No.1363 
Original Fairy problems 
Definitions: (click to show/hide)
No.1363 Claude Beaubestre 
Solution: (click to show/hide) 
White Qa8 Ba7 Ka6
Black Ke8 Bf2 Qh1
serZ(b8)13 (3+3) 

No.1363 
Original Fairy problems 
Definitions: (click to show/hide)
Stipulation serZ(b8)13: White play 13 serial moves in order to reach the square b8.
Madrasi: Units, other than Kings, are paralysed when they attack each other. Paralysed units cannot move, capture or give check, their only power being that of causing paralysis.
No.1363 Claude Beaubestre 
Solution: (click to show/hide) 
White Qa8 Ba7 Ka6
Black Ke8 Bf2 Qh1
serZ(b8)13 (3+3) 
1.Ka6b5 2.Kb5c4 3.Kc4d3 4.Kd3e2 5.Ke2f1 6.Kf1g1 7.Kg1h2 {
} 8.Kh2g3 9.Kg3f4 10.Kf4e5 11.Ke5d6 12.Kd6c7 13.Kc7b8 {z
(C+ by WinChloe and Popeye 4.79)}

what does it mean serZ(b8) ?
Z stands for ‘Zielfeld’, ‘field to be reached’. You have to get a piece to b8 in 13 consecutive moves, doesn’t matter which piece.

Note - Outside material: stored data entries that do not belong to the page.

/-- R82, R91, R104: a skipped strobe k retires row k − D of each enabled lane whose row an entry owns: one retired row each in
that entry, one filled row each in an OPENING or OPEN entry and none in a DROPPED one, and one overspeed row each.
The other counts stand, and an entry without an end row stays in the table. While no entry leaves it, a FILL job of the
lane's whole kept range for each such row of an OPENING or OPEN entry is what joins the list. -/
def Obligations.SkippedRowsRetire : Prop :=
  ∀ (new : PhasePair) (elapsed : Nat) (m : SteeringMap) (s : State), AtNewGround s m →
    CountOf s new true → m.Q ≤ s.strobe.phase + 65536 → ¬SpacingPasses m s (s.clock + elapsed) →
    NoConfirm s → NothingWatched s m (s.strobe.nextStrobe + 1).toNat →
    (s.table.entries.map Entry.key).Nodup → (∀ e ∈ s.table.entries, e.overspeed.toNat + 8 < 2 ^ 32) →
      ∃ t, exec (.encoderTransition new elapsed) s = .next t ∧
        (∀ e' ∈ t.table.entries, ∃ e ∈ s.table.entries,
          e'.key = e.key ∧ e'.state = e.state ∧ e'.firstRow = e.firstRow ∧ e'.endRow = e.endRow ∧
            (∀ l, e'.counts.get l =
              (if skipsRowOf m s s.strobe.nextStrobe.toNat e l then
                { e.counts.get l with
                  retired := (e.counts.get l).retired + 1
                  filled :=
                    if e.state = .dropped then (e.counts.get l).filled else (e.counts.get l).filled + 1 }
              else e.counts.get l)) ∧
            e'.overspeed =
              e.overspeed +
                BitVec.ofNat 32 (allLanes.countP (skipsRowOf m s s.strobe.nextStrobe.toNat e))) ∧
        (∀ e ∈ s.table.entries, e.endRow = none → ∃ e' ∈ t.table.entries, e'.key = e.key) ∧
        (s.acq.state ≠ .draining → t.ring.slots = s.ring.slots) ∧
        ∀ fills, fills = allLanes.flatMap (skippedFills m s s.strobe.nextStrobe.toNat) →
          RoomFor s fills → t.table.entries.length = s.table.entries.length → JoinsAtTail s t fills

/-- R30, R149, R150: a forward count at the counter limit is not applied; the run is aborted, the bridge is
DISARMED with an empty table, and RUN_ENDED is raised. No strobe number is taken. -/
def Obligations.CounterLimitAborts : Prop :=
  ∀ (new : PhasePair) (elapsed : Nat) (m : SteeringMap) (s : State), Awake s → s.acq.state ≠ .disarmed →
    s.maps.live = some m → CountOf s new true → s.encoder.position = s.encoder.highWater →
    s.encoder.highWater.toNat = 2 ^ 48 - 1 →
      ∃ t, exec (.encoderTransition new elapsed) s = .next t ∧
        t.encoder = { s.encoder with lastPair := some new } ∧
        t.strobe = (observed new elapsed s).strobe ∧ t.acq.state = .disarmed ∧ t.acq.request = .none ∧
        t.table.entries = [] ∧ t.tracker.state = .idle ∧ t.ring.bindings = [] ∧
        t.attention.causes = s.attention.causes ||| 4096 ∧ t.counters = s.counters ∧
        (∀ j ∈ t.list.jobs, isEntryFill j = false) ∧ t.mailbox = s.mailbox

/-- R29: at the end of its pulse the strobe line becomes inactive; time is then no earlier than that end (the clock is the
model's, log entry 9). -/
def Obligations.StrobePulseEnds : Prop :=
  ∀ (u : Nat) (s : State), Awake s → s.strobe.lineUntil = some u →
    exec .strobePulseEnd s =
        .next { s with clock := max s.clock u, strobe := { s.strobe with lineUntil := none } } ∧
      strobeLineActive s = true

/-- R34, R35: a mark edge at high-water in an armed TRACK run begins a qualification that records the
next-strobe number and the confirm point h counts above the high-water mark; while one is pending the edge is
ignored and counted; in IDLE, in FIXED mode or behind the high-water mark it has no effect. An observation that is no
edge, the first after a reset, one of an unchanged level and one of the deasserted level, sets the last observed level
and nothing else. -/
def Obligations.MarkEdgeBeginsQualification : Prop :=
  (∀ (level : Bool) (m : SteeringMap) (s : State), Awake s → s.maps.live = some m →
      s.tracker.markLevel = some (!level) → (level = true ↔ m.activeLow = false) →
      (s.tracker.state ≠ .idle → m.mode = .track → s.acq.state ≠ .disarmed →
        s.encoder.position = s.encoder.highWater →
        (s.tracker.qualification = none → 0 < m.h →
          exec (.markEdge level) s =
            .next
              { s with tracker :=
                  { s.tracker with
                    markLevel := some level
                    qualification :=
                      some
                        { edge := s.strobe.nextStrobe.toNat
                          confirm := s.encoder.highWater.toNat + m.h } } }) ∧
        (s.tracker.qualification ≠ none →
          exec (.markEdge level) s =
            .next
              { s with
                tracker := { s.tracker with markLevel := some level }
                counters := { s.counters with rejectedMarks := satInc s.counters.rejectedMarks } })) ∧
      (s.tracker.state = .idle ∨ m.mode = .fixed ∨ s.encoder.position ≠ s.encoder.highWater →
        exec (.markEdge level) s = .next { s with tracker := { s.tracker with markLevel := some level } })) ∧
    ∀ (level : Bool) (s : State), Awake s →
      (s.tracker.markLevel = none ∨ s.tracker.markLevel = some level ∨
          ∃ m, s.maps.live = some m ∧ (level = true ↔ m.activeLow = true)) →
        exec (.markEdge level) s = .next { s with tracker := { s.tracker with markLevel := some level } }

so, why not 5.Kxf2 and 6.Bb8 ?
Seems that was not correctly checked as Popeye also confirms the cooks.
So basically this?
BeginProblem
Stipulation serza213
Pieces
black Bh8 Pf7f5e4d3c2g6
white Kc1
EndProblem
1.Kc1d2 2.Kd2e3 3.Ke3f4 4.Kf4g5 5.Kg5h6 6.Kh6h7 7.Kh7g8 8.Kg8*f7 9.Kf7e6 10.Ke6d5 11.Kd5c4 12.Kc4b3 13.Kb3a2 z
Without a pawn.
serzb813
1.Kb5 2.Kc4 3.Kd3 4.Ke2 5.Kf1 6.Kхg1 7.Kf2 8.Ke3 9.Kd4 10.Kc5 11.Kb6 12.Ka7 13.Kb8 z
The “orthodox” length record for this stipulation with 6 units is 49 moves: http://pdb.dieschwalbe.de/search.jsp?expression=PROBID='P1113601‘. If you want it to be without captures, you can remove the pieces on f7 and h7, move the wK to h8 and get a serZf7 in 17 moves.
I think that original idea was to have a clear geometry and attractive use of madrasi effects.
So the following version seems nearer to author’s thoughts, though I was not able to resolve all issues).
White : Kd1 Qb2 Rf4
Black : Kf6 Qb4 Rc4 Pa2
serz[b1]16
The author’s concept can be save by little shifting of pieces:
serzb813 Madrasi (3+3)
B4k2/q7/K7/8/8/8/5Q2/7b
1.Kb5 2.Kc4 3.Kd3 4.Ke2 5.Kf1 6.Kg1 7.Kh2 8.Kg3 9.Kf4 10.Ke5 11.Kd6 12.Kc7 13.Kb8 z
If captures will be added then the solution length can be increased, for example:
serza255 Madrasi (3+10)
2b4B/5p2/1k4Qp/3n4/5rK1/r7/8/bqn5
1.Kh5 2.Kхh6 3.Kh7 4.Kg8 5.Kf8 6.Ke8 7.Kd8 8.Kхc8 9.Kd7 10.Kd6 11.Kхd5 12.Kd6 13.Ke7 14.Kf8 15.Kg8 16.Kh7 17.Kh6 18.Kg5 19.Kхf4 20.Kg5 21.Kh6 22.Kh7 23.Kg8 24.Kхf7 25.Ke6 26.Kd5 27.Kc4 28.Kb4 29.Kхa3 30.Kb4 31.Kc4 32.Kd5 33.Ke6 34.Kf7 35.Kg8 36.Kh7 37.Kh6 38.Kg5 39.Kf4 40.Ke3 41.Kd2 42.Kхc1 43.Kd2 (43.Kxb1??) 44.Ke3 45.Kf4 46.Kg5 47.Kh6 48.Kh7 49.Kg8 50.Kf7 51.Ke6 52.Kd5 53.Kc4 54.Kb3 55.Ka2 z
wK, like a “shuttle”, moves 5 times through right upper corner of the board.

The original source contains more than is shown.